## The data

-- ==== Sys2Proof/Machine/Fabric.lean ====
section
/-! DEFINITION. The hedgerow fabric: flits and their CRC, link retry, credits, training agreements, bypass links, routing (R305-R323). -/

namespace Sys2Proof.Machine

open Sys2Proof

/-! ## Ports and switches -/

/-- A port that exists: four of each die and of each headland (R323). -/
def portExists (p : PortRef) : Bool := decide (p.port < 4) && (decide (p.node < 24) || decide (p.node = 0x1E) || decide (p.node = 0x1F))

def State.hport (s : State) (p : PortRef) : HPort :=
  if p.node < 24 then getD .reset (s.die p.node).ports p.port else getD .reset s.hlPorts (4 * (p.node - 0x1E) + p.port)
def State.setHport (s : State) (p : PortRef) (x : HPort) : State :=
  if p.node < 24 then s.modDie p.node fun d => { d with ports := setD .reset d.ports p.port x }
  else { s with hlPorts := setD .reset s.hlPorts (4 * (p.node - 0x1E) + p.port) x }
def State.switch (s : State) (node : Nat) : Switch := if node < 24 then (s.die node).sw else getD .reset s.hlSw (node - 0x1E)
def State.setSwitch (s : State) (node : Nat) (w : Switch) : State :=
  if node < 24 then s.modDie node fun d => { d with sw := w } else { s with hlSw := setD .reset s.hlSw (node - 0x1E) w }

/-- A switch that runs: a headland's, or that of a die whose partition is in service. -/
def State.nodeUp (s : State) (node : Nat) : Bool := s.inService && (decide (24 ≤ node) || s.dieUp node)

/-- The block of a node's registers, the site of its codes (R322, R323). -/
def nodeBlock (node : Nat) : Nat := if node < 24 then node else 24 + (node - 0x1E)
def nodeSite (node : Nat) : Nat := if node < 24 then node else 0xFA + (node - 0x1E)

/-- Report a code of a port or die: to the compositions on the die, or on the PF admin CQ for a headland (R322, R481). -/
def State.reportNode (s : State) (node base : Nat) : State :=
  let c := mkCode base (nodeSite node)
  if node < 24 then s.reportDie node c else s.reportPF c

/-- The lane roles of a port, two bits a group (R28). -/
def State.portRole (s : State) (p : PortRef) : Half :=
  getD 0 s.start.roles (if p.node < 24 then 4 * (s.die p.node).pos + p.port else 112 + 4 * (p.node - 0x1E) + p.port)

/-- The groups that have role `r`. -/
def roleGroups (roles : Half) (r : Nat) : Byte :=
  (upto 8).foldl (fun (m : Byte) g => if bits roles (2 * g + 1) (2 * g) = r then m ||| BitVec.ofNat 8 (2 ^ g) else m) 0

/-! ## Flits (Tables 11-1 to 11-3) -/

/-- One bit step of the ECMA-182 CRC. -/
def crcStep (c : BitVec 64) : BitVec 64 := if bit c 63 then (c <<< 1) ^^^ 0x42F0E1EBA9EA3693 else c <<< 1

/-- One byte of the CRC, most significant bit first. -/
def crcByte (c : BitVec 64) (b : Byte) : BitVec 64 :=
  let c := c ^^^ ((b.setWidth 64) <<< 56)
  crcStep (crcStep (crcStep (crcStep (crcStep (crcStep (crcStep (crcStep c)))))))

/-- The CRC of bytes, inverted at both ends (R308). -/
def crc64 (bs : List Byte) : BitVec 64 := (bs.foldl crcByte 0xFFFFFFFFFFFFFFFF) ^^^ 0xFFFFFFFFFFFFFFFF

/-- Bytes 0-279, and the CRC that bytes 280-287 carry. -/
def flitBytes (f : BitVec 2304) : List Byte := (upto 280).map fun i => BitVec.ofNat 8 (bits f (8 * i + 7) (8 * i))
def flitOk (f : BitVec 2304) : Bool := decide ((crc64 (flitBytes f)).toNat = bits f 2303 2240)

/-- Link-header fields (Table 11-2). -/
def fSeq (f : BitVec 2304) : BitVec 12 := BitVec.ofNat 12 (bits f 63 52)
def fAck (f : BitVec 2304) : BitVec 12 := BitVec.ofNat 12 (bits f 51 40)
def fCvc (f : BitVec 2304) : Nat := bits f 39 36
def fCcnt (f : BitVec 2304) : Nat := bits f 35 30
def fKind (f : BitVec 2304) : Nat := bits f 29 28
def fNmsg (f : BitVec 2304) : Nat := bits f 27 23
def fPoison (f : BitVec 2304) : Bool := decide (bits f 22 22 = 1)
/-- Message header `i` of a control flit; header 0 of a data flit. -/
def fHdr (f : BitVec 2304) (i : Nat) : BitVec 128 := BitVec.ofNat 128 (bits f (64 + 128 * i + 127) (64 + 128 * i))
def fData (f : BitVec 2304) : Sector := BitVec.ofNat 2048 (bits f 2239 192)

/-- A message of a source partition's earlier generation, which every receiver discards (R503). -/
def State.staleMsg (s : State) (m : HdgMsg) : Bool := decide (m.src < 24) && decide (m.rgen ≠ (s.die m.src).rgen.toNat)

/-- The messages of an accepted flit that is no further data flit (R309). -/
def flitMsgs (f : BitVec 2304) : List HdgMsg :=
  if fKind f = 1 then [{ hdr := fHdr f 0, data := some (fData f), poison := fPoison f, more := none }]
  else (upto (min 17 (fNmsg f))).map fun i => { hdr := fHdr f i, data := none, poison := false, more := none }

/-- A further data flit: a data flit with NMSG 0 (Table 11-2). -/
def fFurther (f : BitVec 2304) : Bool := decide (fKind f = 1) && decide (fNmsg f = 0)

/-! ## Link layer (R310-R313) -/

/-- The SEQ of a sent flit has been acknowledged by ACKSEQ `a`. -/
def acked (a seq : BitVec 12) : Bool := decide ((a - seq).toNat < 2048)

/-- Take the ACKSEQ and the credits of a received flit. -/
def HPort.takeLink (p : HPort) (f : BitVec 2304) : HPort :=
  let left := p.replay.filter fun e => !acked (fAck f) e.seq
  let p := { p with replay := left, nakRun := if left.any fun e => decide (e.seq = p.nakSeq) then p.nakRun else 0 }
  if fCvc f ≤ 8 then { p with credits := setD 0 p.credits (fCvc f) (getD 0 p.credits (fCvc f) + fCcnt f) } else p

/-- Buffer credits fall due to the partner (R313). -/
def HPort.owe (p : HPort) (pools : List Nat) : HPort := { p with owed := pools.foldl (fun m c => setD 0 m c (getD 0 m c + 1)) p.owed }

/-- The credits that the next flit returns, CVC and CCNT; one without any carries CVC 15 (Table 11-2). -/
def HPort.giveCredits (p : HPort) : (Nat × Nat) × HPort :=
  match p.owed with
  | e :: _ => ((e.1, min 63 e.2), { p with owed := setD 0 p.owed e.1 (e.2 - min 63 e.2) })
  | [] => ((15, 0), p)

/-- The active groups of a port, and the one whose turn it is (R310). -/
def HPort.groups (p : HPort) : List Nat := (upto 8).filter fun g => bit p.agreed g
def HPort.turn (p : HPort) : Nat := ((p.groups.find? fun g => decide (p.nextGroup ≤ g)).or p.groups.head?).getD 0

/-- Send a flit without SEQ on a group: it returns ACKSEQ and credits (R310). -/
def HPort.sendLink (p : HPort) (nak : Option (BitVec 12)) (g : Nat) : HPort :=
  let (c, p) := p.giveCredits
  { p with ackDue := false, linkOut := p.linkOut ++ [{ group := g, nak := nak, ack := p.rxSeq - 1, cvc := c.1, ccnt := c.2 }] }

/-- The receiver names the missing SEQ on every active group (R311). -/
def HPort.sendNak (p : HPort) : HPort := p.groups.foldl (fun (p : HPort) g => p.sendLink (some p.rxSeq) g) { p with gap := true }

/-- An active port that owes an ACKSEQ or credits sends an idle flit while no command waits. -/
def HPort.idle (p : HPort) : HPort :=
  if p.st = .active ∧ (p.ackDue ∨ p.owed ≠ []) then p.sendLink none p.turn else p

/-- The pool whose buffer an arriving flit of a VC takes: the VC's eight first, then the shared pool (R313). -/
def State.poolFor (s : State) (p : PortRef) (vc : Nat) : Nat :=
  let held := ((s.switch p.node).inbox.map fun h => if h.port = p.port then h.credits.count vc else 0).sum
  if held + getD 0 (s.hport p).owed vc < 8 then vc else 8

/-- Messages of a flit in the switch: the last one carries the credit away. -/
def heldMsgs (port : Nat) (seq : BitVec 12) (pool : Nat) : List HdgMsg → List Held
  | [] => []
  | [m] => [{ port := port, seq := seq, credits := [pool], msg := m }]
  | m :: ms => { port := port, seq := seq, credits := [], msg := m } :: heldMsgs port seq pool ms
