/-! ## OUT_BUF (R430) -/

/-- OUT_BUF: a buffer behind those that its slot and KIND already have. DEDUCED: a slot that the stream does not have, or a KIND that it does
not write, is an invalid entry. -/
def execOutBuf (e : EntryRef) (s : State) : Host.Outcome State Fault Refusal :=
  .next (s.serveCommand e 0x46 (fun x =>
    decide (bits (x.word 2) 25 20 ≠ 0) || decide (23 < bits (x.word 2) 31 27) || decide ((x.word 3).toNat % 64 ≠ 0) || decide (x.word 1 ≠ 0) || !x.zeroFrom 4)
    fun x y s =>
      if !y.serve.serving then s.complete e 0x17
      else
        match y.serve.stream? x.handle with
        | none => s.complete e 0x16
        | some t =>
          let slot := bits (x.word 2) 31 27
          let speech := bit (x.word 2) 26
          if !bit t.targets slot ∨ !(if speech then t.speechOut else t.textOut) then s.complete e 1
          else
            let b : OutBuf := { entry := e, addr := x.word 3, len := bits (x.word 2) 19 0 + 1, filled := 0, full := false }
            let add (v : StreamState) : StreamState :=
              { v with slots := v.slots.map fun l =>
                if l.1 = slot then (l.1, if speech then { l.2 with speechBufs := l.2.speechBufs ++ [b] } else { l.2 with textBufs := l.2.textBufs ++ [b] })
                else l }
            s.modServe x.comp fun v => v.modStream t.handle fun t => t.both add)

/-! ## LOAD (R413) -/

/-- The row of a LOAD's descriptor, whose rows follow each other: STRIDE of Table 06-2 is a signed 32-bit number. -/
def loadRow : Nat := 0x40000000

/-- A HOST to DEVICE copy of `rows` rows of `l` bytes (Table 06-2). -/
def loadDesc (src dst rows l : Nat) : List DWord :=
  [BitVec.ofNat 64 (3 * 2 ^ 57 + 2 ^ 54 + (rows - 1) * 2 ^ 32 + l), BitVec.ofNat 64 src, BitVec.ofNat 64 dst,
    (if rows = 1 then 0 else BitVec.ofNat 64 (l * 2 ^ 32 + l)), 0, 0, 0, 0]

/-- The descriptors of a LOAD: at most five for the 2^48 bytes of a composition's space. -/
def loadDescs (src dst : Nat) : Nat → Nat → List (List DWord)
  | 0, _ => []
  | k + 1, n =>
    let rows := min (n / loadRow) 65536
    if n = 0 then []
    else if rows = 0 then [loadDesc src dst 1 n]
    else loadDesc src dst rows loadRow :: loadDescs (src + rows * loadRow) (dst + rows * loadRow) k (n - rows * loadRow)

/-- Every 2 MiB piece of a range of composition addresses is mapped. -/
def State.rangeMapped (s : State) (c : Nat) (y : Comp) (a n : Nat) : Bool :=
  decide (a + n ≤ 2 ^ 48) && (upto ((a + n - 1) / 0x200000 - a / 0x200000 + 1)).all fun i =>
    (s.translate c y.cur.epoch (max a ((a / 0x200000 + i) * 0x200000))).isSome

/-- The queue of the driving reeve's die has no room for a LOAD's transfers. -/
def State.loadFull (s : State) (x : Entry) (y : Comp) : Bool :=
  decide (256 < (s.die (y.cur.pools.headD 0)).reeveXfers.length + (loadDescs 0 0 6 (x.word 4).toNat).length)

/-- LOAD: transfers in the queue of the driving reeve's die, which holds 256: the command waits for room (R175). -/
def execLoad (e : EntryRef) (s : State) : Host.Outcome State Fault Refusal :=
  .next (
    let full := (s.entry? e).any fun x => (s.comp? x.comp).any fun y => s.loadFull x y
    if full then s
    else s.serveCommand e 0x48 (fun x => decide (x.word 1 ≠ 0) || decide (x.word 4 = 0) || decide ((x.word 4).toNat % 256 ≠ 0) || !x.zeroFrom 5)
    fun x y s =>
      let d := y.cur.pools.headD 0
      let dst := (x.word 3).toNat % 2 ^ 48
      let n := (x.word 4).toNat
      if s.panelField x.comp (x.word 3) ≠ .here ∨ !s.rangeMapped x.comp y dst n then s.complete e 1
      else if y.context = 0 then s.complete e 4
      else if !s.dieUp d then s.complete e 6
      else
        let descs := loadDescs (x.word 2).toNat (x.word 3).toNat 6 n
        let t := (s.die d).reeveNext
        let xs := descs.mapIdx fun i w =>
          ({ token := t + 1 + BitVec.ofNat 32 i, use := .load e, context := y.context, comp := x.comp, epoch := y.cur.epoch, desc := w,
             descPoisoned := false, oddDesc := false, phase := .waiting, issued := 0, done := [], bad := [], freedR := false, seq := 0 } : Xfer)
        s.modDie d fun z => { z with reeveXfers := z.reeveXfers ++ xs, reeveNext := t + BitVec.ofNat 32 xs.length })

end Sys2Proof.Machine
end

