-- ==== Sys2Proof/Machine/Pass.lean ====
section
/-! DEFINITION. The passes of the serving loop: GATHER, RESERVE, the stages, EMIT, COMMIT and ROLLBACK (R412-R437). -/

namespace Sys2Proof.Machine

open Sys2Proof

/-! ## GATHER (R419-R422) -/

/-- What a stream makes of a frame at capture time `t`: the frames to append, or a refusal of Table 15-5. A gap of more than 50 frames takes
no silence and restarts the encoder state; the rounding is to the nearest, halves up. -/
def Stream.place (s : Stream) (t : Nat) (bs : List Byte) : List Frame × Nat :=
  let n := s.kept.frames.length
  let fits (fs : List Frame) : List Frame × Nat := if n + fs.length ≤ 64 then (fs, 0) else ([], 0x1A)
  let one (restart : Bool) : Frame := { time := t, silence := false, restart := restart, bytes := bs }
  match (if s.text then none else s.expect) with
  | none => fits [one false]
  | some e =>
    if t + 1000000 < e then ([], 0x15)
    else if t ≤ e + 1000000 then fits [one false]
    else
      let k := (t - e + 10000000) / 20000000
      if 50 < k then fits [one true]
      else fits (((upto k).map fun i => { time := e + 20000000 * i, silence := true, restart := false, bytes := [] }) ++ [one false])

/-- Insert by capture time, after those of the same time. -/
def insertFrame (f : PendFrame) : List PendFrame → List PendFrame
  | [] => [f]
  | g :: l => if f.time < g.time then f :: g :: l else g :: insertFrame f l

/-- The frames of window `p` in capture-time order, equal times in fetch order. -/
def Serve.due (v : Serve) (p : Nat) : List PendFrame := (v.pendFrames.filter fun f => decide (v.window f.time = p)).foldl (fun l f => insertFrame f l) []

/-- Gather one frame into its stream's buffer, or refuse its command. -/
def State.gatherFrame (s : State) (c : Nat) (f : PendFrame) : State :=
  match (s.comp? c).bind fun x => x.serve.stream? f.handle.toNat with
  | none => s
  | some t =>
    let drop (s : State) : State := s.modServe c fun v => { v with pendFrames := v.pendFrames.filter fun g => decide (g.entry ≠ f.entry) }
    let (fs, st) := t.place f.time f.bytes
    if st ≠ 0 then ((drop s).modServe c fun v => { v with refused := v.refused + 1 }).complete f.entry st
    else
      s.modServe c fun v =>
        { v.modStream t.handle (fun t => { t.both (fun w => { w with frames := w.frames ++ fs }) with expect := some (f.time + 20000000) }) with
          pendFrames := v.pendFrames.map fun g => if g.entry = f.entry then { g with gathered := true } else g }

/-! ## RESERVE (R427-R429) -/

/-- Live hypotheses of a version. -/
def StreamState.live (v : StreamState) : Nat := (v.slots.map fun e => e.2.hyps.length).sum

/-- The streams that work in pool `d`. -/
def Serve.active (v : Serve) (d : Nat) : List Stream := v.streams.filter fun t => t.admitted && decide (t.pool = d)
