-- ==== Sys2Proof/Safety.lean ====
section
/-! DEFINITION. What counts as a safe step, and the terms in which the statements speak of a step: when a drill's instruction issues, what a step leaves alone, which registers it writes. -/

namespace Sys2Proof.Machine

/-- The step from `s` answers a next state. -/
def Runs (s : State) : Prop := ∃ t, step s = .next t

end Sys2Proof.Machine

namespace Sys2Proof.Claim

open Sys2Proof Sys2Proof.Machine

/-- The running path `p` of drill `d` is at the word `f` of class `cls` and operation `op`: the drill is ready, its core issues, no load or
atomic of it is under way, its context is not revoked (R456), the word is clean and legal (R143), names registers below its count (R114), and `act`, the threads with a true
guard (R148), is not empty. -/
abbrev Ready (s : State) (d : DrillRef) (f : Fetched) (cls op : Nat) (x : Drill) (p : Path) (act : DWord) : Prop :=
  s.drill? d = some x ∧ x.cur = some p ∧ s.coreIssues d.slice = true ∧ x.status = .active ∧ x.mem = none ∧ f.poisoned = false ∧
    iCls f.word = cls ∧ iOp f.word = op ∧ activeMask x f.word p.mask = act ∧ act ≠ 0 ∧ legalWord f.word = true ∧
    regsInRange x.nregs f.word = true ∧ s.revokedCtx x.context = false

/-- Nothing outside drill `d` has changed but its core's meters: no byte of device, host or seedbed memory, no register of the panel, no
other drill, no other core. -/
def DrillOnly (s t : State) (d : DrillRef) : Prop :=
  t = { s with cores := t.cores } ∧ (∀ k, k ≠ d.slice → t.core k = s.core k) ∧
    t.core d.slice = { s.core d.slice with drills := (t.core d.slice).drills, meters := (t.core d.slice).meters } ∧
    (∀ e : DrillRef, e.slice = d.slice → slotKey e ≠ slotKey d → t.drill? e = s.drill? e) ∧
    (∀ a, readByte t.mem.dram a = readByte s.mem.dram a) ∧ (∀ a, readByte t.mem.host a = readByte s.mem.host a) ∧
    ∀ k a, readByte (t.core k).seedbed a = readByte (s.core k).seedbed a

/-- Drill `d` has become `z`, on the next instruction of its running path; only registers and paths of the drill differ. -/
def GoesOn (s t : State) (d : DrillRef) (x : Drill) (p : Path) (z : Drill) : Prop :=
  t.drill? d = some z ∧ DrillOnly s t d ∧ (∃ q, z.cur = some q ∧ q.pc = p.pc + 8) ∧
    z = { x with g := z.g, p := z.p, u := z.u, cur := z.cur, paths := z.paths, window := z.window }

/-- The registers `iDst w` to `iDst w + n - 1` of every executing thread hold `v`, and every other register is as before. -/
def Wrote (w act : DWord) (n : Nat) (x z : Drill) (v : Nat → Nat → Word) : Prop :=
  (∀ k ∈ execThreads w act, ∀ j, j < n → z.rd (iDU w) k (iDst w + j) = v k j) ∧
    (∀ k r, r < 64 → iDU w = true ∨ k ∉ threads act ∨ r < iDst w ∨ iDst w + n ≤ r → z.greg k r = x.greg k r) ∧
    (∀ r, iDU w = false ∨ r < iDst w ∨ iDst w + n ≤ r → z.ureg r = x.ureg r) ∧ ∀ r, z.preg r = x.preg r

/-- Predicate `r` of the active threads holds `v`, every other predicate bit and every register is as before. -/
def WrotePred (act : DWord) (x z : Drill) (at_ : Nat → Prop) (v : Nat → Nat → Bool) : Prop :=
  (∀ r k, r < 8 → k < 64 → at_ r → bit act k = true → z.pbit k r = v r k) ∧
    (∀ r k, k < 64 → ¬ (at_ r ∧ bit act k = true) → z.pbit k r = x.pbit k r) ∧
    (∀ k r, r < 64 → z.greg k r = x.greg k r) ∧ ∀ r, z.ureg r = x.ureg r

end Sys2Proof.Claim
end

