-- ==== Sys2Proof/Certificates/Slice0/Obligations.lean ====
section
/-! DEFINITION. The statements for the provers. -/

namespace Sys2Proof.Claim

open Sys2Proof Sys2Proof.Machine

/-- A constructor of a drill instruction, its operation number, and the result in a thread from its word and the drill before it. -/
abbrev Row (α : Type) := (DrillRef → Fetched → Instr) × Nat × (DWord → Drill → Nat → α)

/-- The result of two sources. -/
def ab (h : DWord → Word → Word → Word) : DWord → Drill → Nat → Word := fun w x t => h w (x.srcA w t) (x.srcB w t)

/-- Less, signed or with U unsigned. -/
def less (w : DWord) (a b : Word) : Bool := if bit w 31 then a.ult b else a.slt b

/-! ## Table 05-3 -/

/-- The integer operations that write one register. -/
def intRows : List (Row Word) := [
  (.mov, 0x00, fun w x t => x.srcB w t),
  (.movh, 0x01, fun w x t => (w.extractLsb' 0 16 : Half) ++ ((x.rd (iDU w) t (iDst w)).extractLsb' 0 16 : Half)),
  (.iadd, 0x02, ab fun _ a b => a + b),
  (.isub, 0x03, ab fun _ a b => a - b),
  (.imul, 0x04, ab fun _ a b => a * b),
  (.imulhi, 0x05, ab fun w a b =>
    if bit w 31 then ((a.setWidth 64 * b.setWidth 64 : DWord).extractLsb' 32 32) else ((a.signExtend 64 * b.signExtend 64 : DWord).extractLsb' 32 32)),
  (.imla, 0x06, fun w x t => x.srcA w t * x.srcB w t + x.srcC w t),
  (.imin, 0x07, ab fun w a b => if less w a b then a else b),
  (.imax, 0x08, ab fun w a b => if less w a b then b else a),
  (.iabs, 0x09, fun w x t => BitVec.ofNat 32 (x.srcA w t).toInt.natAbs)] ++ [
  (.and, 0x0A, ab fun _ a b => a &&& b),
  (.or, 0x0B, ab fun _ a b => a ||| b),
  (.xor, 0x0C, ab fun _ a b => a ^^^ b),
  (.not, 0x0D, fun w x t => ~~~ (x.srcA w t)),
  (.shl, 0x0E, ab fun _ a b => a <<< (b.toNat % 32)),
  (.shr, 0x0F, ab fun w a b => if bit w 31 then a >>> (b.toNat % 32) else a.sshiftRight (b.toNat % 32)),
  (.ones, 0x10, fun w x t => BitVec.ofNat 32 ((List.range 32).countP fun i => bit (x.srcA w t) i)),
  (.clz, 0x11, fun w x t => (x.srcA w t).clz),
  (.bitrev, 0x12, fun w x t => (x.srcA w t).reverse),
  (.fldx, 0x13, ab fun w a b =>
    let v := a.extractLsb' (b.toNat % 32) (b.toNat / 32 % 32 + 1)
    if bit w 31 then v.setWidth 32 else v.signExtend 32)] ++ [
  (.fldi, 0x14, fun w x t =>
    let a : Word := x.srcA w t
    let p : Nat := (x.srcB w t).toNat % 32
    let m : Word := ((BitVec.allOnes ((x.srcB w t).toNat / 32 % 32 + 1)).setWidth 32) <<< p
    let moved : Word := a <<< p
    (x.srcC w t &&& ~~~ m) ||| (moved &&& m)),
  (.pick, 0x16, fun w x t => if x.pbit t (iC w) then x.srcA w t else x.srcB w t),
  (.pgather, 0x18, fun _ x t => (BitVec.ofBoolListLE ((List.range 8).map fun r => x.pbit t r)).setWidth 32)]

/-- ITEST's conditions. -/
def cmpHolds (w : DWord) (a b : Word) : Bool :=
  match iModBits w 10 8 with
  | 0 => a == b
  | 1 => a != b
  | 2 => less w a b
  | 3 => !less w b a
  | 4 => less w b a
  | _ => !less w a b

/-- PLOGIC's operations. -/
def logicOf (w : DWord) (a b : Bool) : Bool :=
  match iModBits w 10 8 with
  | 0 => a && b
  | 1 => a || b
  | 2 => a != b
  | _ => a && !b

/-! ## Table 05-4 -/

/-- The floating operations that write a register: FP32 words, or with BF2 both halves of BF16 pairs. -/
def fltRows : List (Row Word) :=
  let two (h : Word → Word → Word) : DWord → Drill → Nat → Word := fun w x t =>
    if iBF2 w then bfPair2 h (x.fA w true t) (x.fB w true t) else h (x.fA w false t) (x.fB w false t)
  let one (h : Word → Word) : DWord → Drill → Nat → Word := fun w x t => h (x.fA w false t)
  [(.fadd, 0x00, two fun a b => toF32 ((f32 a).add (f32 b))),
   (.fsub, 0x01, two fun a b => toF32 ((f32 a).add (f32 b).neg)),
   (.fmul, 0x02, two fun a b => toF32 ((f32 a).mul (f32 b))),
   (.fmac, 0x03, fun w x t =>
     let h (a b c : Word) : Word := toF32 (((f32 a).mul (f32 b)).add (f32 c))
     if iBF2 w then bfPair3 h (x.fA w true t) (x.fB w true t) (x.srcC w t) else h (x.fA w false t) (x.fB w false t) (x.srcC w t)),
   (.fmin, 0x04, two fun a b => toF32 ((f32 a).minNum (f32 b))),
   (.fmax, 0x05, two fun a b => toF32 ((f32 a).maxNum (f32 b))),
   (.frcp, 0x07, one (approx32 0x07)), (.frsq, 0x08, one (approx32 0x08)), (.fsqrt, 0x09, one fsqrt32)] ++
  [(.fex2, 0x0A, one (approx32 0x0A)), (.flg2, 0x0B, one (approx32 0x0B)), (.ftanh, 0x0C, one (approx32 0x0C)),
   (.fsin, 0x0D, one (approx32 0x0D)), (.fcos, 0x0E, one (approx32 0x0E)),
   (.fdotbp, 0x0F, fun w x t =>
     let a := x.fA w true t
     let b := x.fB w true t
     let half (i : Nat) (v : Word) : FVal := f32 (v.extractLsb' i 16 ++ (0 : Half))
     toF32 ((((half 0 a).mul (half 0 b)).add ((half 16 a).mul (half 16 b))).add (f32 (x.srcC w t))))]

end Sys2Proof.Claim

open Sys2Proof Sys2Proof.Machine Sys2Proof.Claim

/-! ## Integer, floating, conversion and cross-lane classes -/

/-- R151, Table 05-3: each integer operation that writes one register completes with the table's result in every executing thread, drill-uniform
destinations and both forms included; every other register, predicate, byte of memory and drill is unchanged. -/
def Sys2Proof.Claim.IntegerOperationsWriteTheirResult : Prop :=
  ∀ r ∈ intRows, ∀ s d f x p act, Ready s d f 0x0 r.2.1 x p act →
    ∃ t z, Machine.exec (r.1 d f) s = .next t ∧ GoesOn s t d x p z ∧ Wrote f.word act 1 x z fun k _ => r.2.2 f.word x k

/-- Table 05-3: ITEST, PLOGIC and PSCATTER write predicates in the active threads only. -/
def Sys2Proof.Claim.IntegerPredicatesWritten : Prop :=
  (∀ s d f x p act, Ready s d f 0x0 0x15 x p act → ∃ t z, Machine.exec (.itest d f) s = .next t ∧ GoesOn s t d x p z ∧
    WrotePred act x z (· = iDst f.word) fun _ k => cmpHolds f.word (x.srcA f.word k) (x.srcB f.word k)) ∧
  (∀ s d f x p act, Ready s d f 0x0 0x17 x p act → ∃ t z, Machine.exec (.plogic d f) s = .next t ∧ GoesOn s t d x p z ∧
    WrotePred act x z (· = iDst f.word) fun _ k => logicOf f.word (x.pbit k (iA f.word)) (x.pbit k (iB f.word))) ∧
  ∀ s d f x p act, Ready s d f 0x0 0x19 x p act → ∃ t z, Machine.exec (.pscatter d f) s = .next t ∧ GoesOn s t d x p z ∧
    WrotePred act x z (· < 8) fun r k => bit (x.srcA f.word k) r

## Work to complete
Output exactly one stretch of the listing: from the line containing "fetch order. -/" through the line containing "issues, no load or", both end lines included.

## Output
/-- The frames of window `p` in capture-time order, equal times in fetch order. -/
def Serve.due (v : Serve) (p : Nat) : List PendFrame := (v.pendFrames.filter fun f => decide (v.window f.time = p)).foldl (fun l f => insertFrame f l) []

/-- Gather one frame into its stream's buffer, or refuse its command. -/
def State.gatherFrame (s : State) (c : Nat) (f : PendFrame) : State :=
  match (s.comp? c).bind fun x => x.serve.stream? f.handle.toNat with
  | none => s
  | some t =>
    let drop (s : State) : State := s.modServe c fun v => { v with pendFrames := v.pendFrames.filter fun g => decide (g.entry ≠ f.entry) }
    let (fs, st) := t.place f.time f.bytes
    if st ≠ 0 then ((drop s).modServe c fun v => { v with refused := v.refused + 1 }).complete f.entry st
    else
      s.modServe c fun v =>
        { v.modStream t.handle (fun t => { t.both (fun w => { w with frames := w.frames ++ fs }) with expect := some (f.time + 20000000) }) with
          pendFrames := v.pendFrames.map fun g => if g.entry = f.entry then { g with gathered := true } else g }

/-! ## RESERVE (R427-R429) -/

/-- Live hypotheses of a version. -/
def StreamState.live (v : StreamState) : Nat := (v.slots.map fun e => e.2.hyps.length).sum

/-- The streams that work in pool `d`. -/
def Serve.active (v : Serve) (d : Nat) : List Stream := v.streams.filter fun t => t.admitted && decide (t.pool = d)
-- ==== Sys2Proof/Safety.lean ====
section
/-! DEFINITION. What counts as a safe step, and the terms in which the statements speak of a step: when a drill's instruction issues, what a step leaves alone, which registers it writes. -/

namespace Sys2Proof.Machine

/-- The step from `s` answers a next state. -/
def Runs (s : State) : Prop := ∃ t, step s = .next t

end Sys2Proof.Machine

namespace Sys2Proof.Claim

open Sys2Proof Sys2Proof.Machine

/-- The running path `p` of drill `d` is at the word `f` of class `cls` and operation `op`: the drill is ready, its core issues, no load or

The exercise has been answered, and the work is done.